Activity — Check each line of the records below and collect those holding "retired".

Dataset excerpts —
+ + + + +

-- ==== Sys2Proof/Machine/Vector.lean ====
section
/-!
DEFINITION. The vector queue (R261, R264, R289 to R295): each operation takes effect in issue order as soon as its
registers, handles and, where it takes a stream's bytes, the item are there.
-/
namespace Sys2Proof.Machine

/-- The operation at the head of the vector queue leaves it. -/
def Device.popVectorQ (d : Device) (c : CoreId) : Device := d.onTensor c fun t => { t with vectorQ := t.vectorQ.drop 1 }

/-- CORE.VEC_CNT counts saturated and non-finite results; both stop at their largest value (R295). -/
def Device.countVec (d : Device) (c : CoreId) (sat nonfin : Nat) : Device :=
  (d.addRf (Reg.vecCnt c) 31 0 sat).addRf (Reg.vecCnt c) 63 32 nonfin

/-- Bytes of a lane by TY. -/
def laneSize (fp32 : Bool) : Nat := if fp32 then 4 else 2

/-- Number of lanes of n bytes. -/
def laneCount (n : Nat) : Nat := 256 / n

/-- An arithmetic instruction lane by lane (R290). -/
def Device.lanewise (d : Device) (c : CoreId) (vd n : Nat) (srcs : List VReg) (f : List El → El) : Device :=
  let rs := (List.range (laneCount n)).map fun j =>
    let ins := srcs.map fun v => laneEl n (v.lane n j)
    (laneOut n ins (f ins), ins.any fun e => e.poison)
  (d.writeV c vd (vregOf n (rs.map fun r => (r.1.1, r.2)))).countVec c ((rs.map fun r => r.1.2.1).sum)
    ((rs.map fun r => r.1.2.2).sum)

/-- The function of an arithmetic instruction (R291). -/
def laneFn (opc : Nat) (ins : List El) : El :=
  let a := ins.getD 0 elNan
  let b := ins.getD 1 elNan
  let c := ins.getD 2 elNan
  match opc with
  | 0xB0 => elAdd a b
  | 0xB1 => elSub a b
  | 0xB2 => elMul a b
  | 0xB3 => elFma a b c
  | 0xB4 => elMin a b
  | 0xB5 => elMax a b
  | 0xB6 => elAbs a
  | 0xB7 => elNeg a
  | 0xB8 => elDiv (elFin 1) a
  | 0xB9 => elRsqrt a
  | 0xBA => elExp2 roots a
  | 0xBB => elLog2 a
  | _ => elDiv a b

/-- A level of VRED's tree: neighbours added in FP32; answers the sums and what they add to SAT and NONFIN (R293). -/
def redLevel : List El → List El × Nat × Nat
  | a :: b :: r =>
    let o := laneOut 4 [a, b] (elAdd a b)
    let t := redLevel r
    (elOf o.1 false :: t.1, o.2.1 + t.2.1, o.2.2 + t.2.2)
  | l => (l, 0, 0)

/-- The sum that VRED returns, with its counts (R293); seven levels serve 128 lanes. -/
def redSum : Nat → List El → El × Nat × Nat
  | 0, l => (l.headD elNan, 0, 0)
  | n + 1, l =>
    if l.length ≤ 1 then (l.headD elNan, 0, 0)
    else
      let q := redLevel l
      let t := redSum n q.1
      (t.1, q.2.1 + t.2.1, q.2.2 + t.2.2)

/-- VRED (R291 to R293). -/
def Device.vred (d : Device) (c : CoreId) (op : TOp) : Device :=
  let n := laneSize (bitAt op.ins.imm.toNat 0)
  let v := (d.tensor c).vreg op.ins.a.toNat
  let xs := (List.range (laneCount n)).map fun j => laneEl n (v.lane n j)
  let p := xs.any fun e => e.poison
  if bitAt op.ins.imm.toNat 1 then
    let m := (xs.drop 1).foldl elMax (xs.headD elNan)
    d.writeS c op.ins.d.toNat ⟨BitVec.ofNat 64 (laneBits 4 (if m.v = .nan then elNan else m)).1, p⟩
  else
    let r := redSum 7 xs
    (d.writeS c op.ins.d.toNat ⟨BitVec.ofNat 64 (laneBits 4 r.1).1, p⟩).countVec c r.2.1 r.2.2

/-- VCVT (R290, R291). -/
def Device.vcvt (d : Device) (c : CoreId) (op : TOp) : Device :=
  let v := (d.tensor c).vreg op.ins.a.toNat
  if bitAt op.ins.imm.toNat 0 then
    let rs := (List.range 64).map fun j => let e := laneEl 4 (v.lane 4 j); (laneOut 2 [e] e, e.poison)
    (d.writeV c op.ins.d.toNat (vregOf 2 (rs.map fun r => (r.1.1, r.2)))).countVec c ((rs.map fun r => r.1.2.1).sum)
      ((rs.map fun r => r.1.2.2).sum)
  else
    d.writeV c op.ins.d.toNat (vregOf 4 ((List.range 64).map fun j => let x := v.lane 2 j; (x.1 * 65536, x.2)))

/-- VCMP (R291, R292). -/
def Device.vcmp (d : Device) (c : CoreId) (op : TOp) : Device :=
  let i := op.ins.imm.toNat
  let n := laneSize (bitAt i 0)
  let va := (d.tensor c).vreg op.ins.a.toNat
  let vb := (d.tensor c).vreg op.ins.b.toNat
  d.writeV c op.ins.d.toNat (vregOf n ((List.range (laneCount n)).map fun j =>
    let a := laneEl n (va.lane n j)
    let b := laneEl n (vb.lane n j)
    (if elCond (bitsOf i 2 1) a b then 2 ^ (8 * n) - 1 else 0, a.poison || b.poison)))

/-- VSEL works on 16-bit lanes, bitwise (R291, R292). -/
def Device.vsel (d : Device) (c : CoreId) (op : TOp) : Device :=
  let t := d.tensor c
  let va := t.vreg op.ins.a.toNat
  let vb := t.vreg op.ins.b.toNat
  let vc := t.vreg op.ins.c.toNat
  d.writeV c op.ins.d.toNat (vregOf 2 ((List.range 128).map fun j =>
    let a := va.lane 2 j
    let b := vb.lane 2 j
    let m := vc.lane 2 j
    (if m.1 ≠ 0 then a.1 else b.1, a.2 || b.2 || m.2)))

/-- VINS (R291). -/
def Device.vins (d : Device) (c : CoreId) (op : TOp) : Device :=
  let i := op.ins.imm.toNat
  let n := laneSize (bitAt i 0)
  let v := (d.tensor c).vreg op.ins.a.toNat
  let k := bitsOf i 7 1
  let val := setBits v.val.toNat (8 * n * k + 8 * n - 1) (8 * n * k) op.x.toNat
  let poi := setBits v.poison.toNat (n / 2 * k + n / 2 - 1) (n / 2 * k) 0
  d.writeV c op.ins.d.toNat ⟨BitVec.ofNat 2048 val, BitVec.ofNat 128 poi⟩

/-- VLD: memory retired since issue answers every lane poisoned (R294); the core's own counter mirror answers its registers
(R606). -/
def State.vld (s : State) (c : CoreId) (op : TOp) : State :=
  let a := op.x.toNat
  if (mirrorOffset c a).isSome then
    s.onDev fun d => (d.writeV c op.ins.d.toNat (vregOf 2 ((List.range 128).map fun j =>
      (leAt (d.mirrorBytes c) (2 * j) 2, false)))).takeFresh
  else if s.presentRange a 256 then
    let bs := (s.load a 256).1
    s.onDev fun d => (d.consumed c 0x02 op.tag (s.poisoned a 256)).writeV c op.ins.d.toNat (vregOf 2 ((List.range 128).map fun j =>
      (leAt bs (2 * j) 2, s.poisoned (a + 2 * j) 2)))
  else
    s.onDev fun d => (d.writeV c op.ins.d.toNat (vregOf 2 ((List.range 128).map fun j =>
      (leNat (freeBytes (d.fresh + j) 2), true)))).takeFresh

/-- VST: each unit of memory that a poisoned lane falls on is poisoned; memory retired since issue is not written (R35,
R294). -/
def State.vst (s : State) (c : CoreId) (op : TOp) : State :=
  let a := op.x.toNat
  let v := (s.dev.tensor c).vreg op.ins.b.toNat
  if s.presentRange a 256 then
    let bs := leBytes 256 v.val.toNat
    let u := poisonUnit a
    (List.range (256 / u)).foldl (fun s i =>
      s.store (a + u * i) (slice bs (u * i) u) (decide (bitsOf v.poison.toNat (u / 2 * i + u / 2 - 1) (u / 2 * i) ≠ 0))) s
  else s

/-- VGET: the next 256 bytes of the current item (R294); packets that break their headers give poison and their records (R57, R390).
The item keeps its buffer until its last byte is taken (R323). None: the item is not there yet. -/
def Device.vget (d : Device) (c : CoreId) (op : TOp) : Option Device :=
  let h := op.ins.a.toNat
  let vd := op.ins.d.toNat
  let ok := d.useHandle c op h 0
  match d.stream c h with
  | none => some ((ok.1.writeV c vd (vregOf 2 ((List.range 128).map fun j =>
      (leNat (freeBytes (d.fresh + j) 2), true)))).takeFresh)
  | some st =>
    if !ok.2 then some ((ok.1.writeV c vd (vregOf 2 ((List.range 128).map fun j =>
      (leNat (freeBytes (d.fresh + j) 2), true)))).takeFresh)
    else match st.next (d.tensor c) with
    | some it =>
      let bs := (it.pkts.map fun p => p.payload.map fun b => (b, pktBad p)).flatten
      let cut := (bs.drop st.used).take 256
      let v := vregOf 2 ((List.range 128).map fun j =>
        (leNat (((cut.drop (2 * j)).take 2).map fun b => b.1), ((cut.drop (2 * j)).take 2).any fun b => b.2))
      let d0 := if st.used = 0 then d.emitReads c 0x02 op.tag (headerRecs it.pkts) else d
      let d1 := (d0.consumed c 0x02 op.tag (cut.any fun b => b.2)).writeV c vd v
      if bs.length ≤ st.used + 256 then some (d1.putStream c h st.pop)
      else some (d1.putStream c h { st with used := st.used + 256 })
    | none =>
      if d.isOver c h st then some ((d.streamEnd c op.tag h).writeV c vd (vregOf 2 (List.replicate 128 (0, true))))
      else none

/-- VPUT: one packet is appended to the current item, with the operation's expected epoch (R294). None: there is no room for the item. -/
def Device.vput (d : Device) (c : CoreId) (op : TOp) : Option Device :=
  let h := op.ins.a.toNat
  let ok := d.useHandle c op h 1
  match d.stream c h with
  | none => some ok.1
  | some st =>
    if !ok.2 then some ok.1
    else if !st.room then none
    else
      let v := (d.tensor c).vreg op.ins.b.toNat
      let w := st.desc.toNat
      let t := d.tileAt c st st.accepted
      let p := plainPacket (coreHdr c 0x02 op.tag op.epoch) (if bitAt op.ins.imm.toNat 0 then 0xA else 0x9) 0
        (leBytes 256 v.val.toNat) (decide (v.poison ≠ 0))
      let ps := st.puts ++ [p]
      if t.rows * t.cols * sdElemBits w ≤ 8 * 256 * ps.length then
        some ((d.setStream c h { st with puts := [] }).acceptItem c h op.tag (markLast ps))
      else some (d.setStream c h { st with puts := ps })

/-- The operation at the head of the vector queue takes effect, where it can; none: it waits, or there is none. One that reads a
poisoned lane has consumed poison (R36). -/
def State.vectorHead (s : State) (c : CoreId) : Option State :=
  let t := s.dev.tensor c
  match t.vectorQ with
  | [] => none
  | op :: _ =>
    if !(t.vTurn op) || !(t.turns op) then none
    else
      let s1 := s.onDev fun d => (d.popVectorQ c).consumed c 0x02 op.tag
        ((vReads op.opc op.ins).any fun r => decide ((t.vreg r).poison ≠ 0))
      let d := s1.dev
      let vd := op.ins.d.toNat
      let i := op.ins.imm.toNat
      let va := t.vreg op.ins.a.toNat
      match op.opc with
      | 0xA0 => some (s1.vld c op)
      | 0xA1 => some (s1.vst c op)
      | 0xA2 => (d.vget c op).map fun d' => s1.onDev fun _ => d'
      | 0xA3 => (d.vput c op).map fun d' => s1.onDev fun _ => d'
      | 0xA4 =>
        let n := laneSize (bitAt i 0)
        some (s1.onDev fun d => d.writeV c vd (vregOf n (List.replicate (laneCount n) (op.x.toNat, false))))
      | 0xA5 =>
        let x := va.lane (laneSize (bitAt i 0)) (bitsOf i 7 1)
        some (s1.onDev fun d => d.writeS c vd ⟨BitVec.ofNat 64 x.1, x.2⟩)
      | 0xA6 => some (s1.onDev fun d => d.vins c op)
      | 0xA7 => some (s1.onDev fun d => d.writeV c vd va)
      | 0xA8 => some (s1.onDev fun d => d.vcvt c op)
      | 0xBC => some (s1.onDev fun d => d.vcmp c op)
      | 0xBD => some (s1.onDev fun d => d.vsel c op)
      | 0xBE => some (s1.onDev fun d => d.vred c op)
      | _ =>
        let srcs := (vReads op.opc op.ins).map t.vreg
        some (s1.onDev fun d => d.lanewise c vd (laneSize (bitAt i 0)) srcs (laneFn op.opc))

end Sys2Proof.Machine
end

+ + + + +

Result of this exercise —
/-- VLD: memory retired since issue answers every lane poisoned (R294); the core's own counter mirror answers its registers
/-- VST: each unit of memory that a poisoned lane falls on is poisoned; memory retired since issue is not written (R35,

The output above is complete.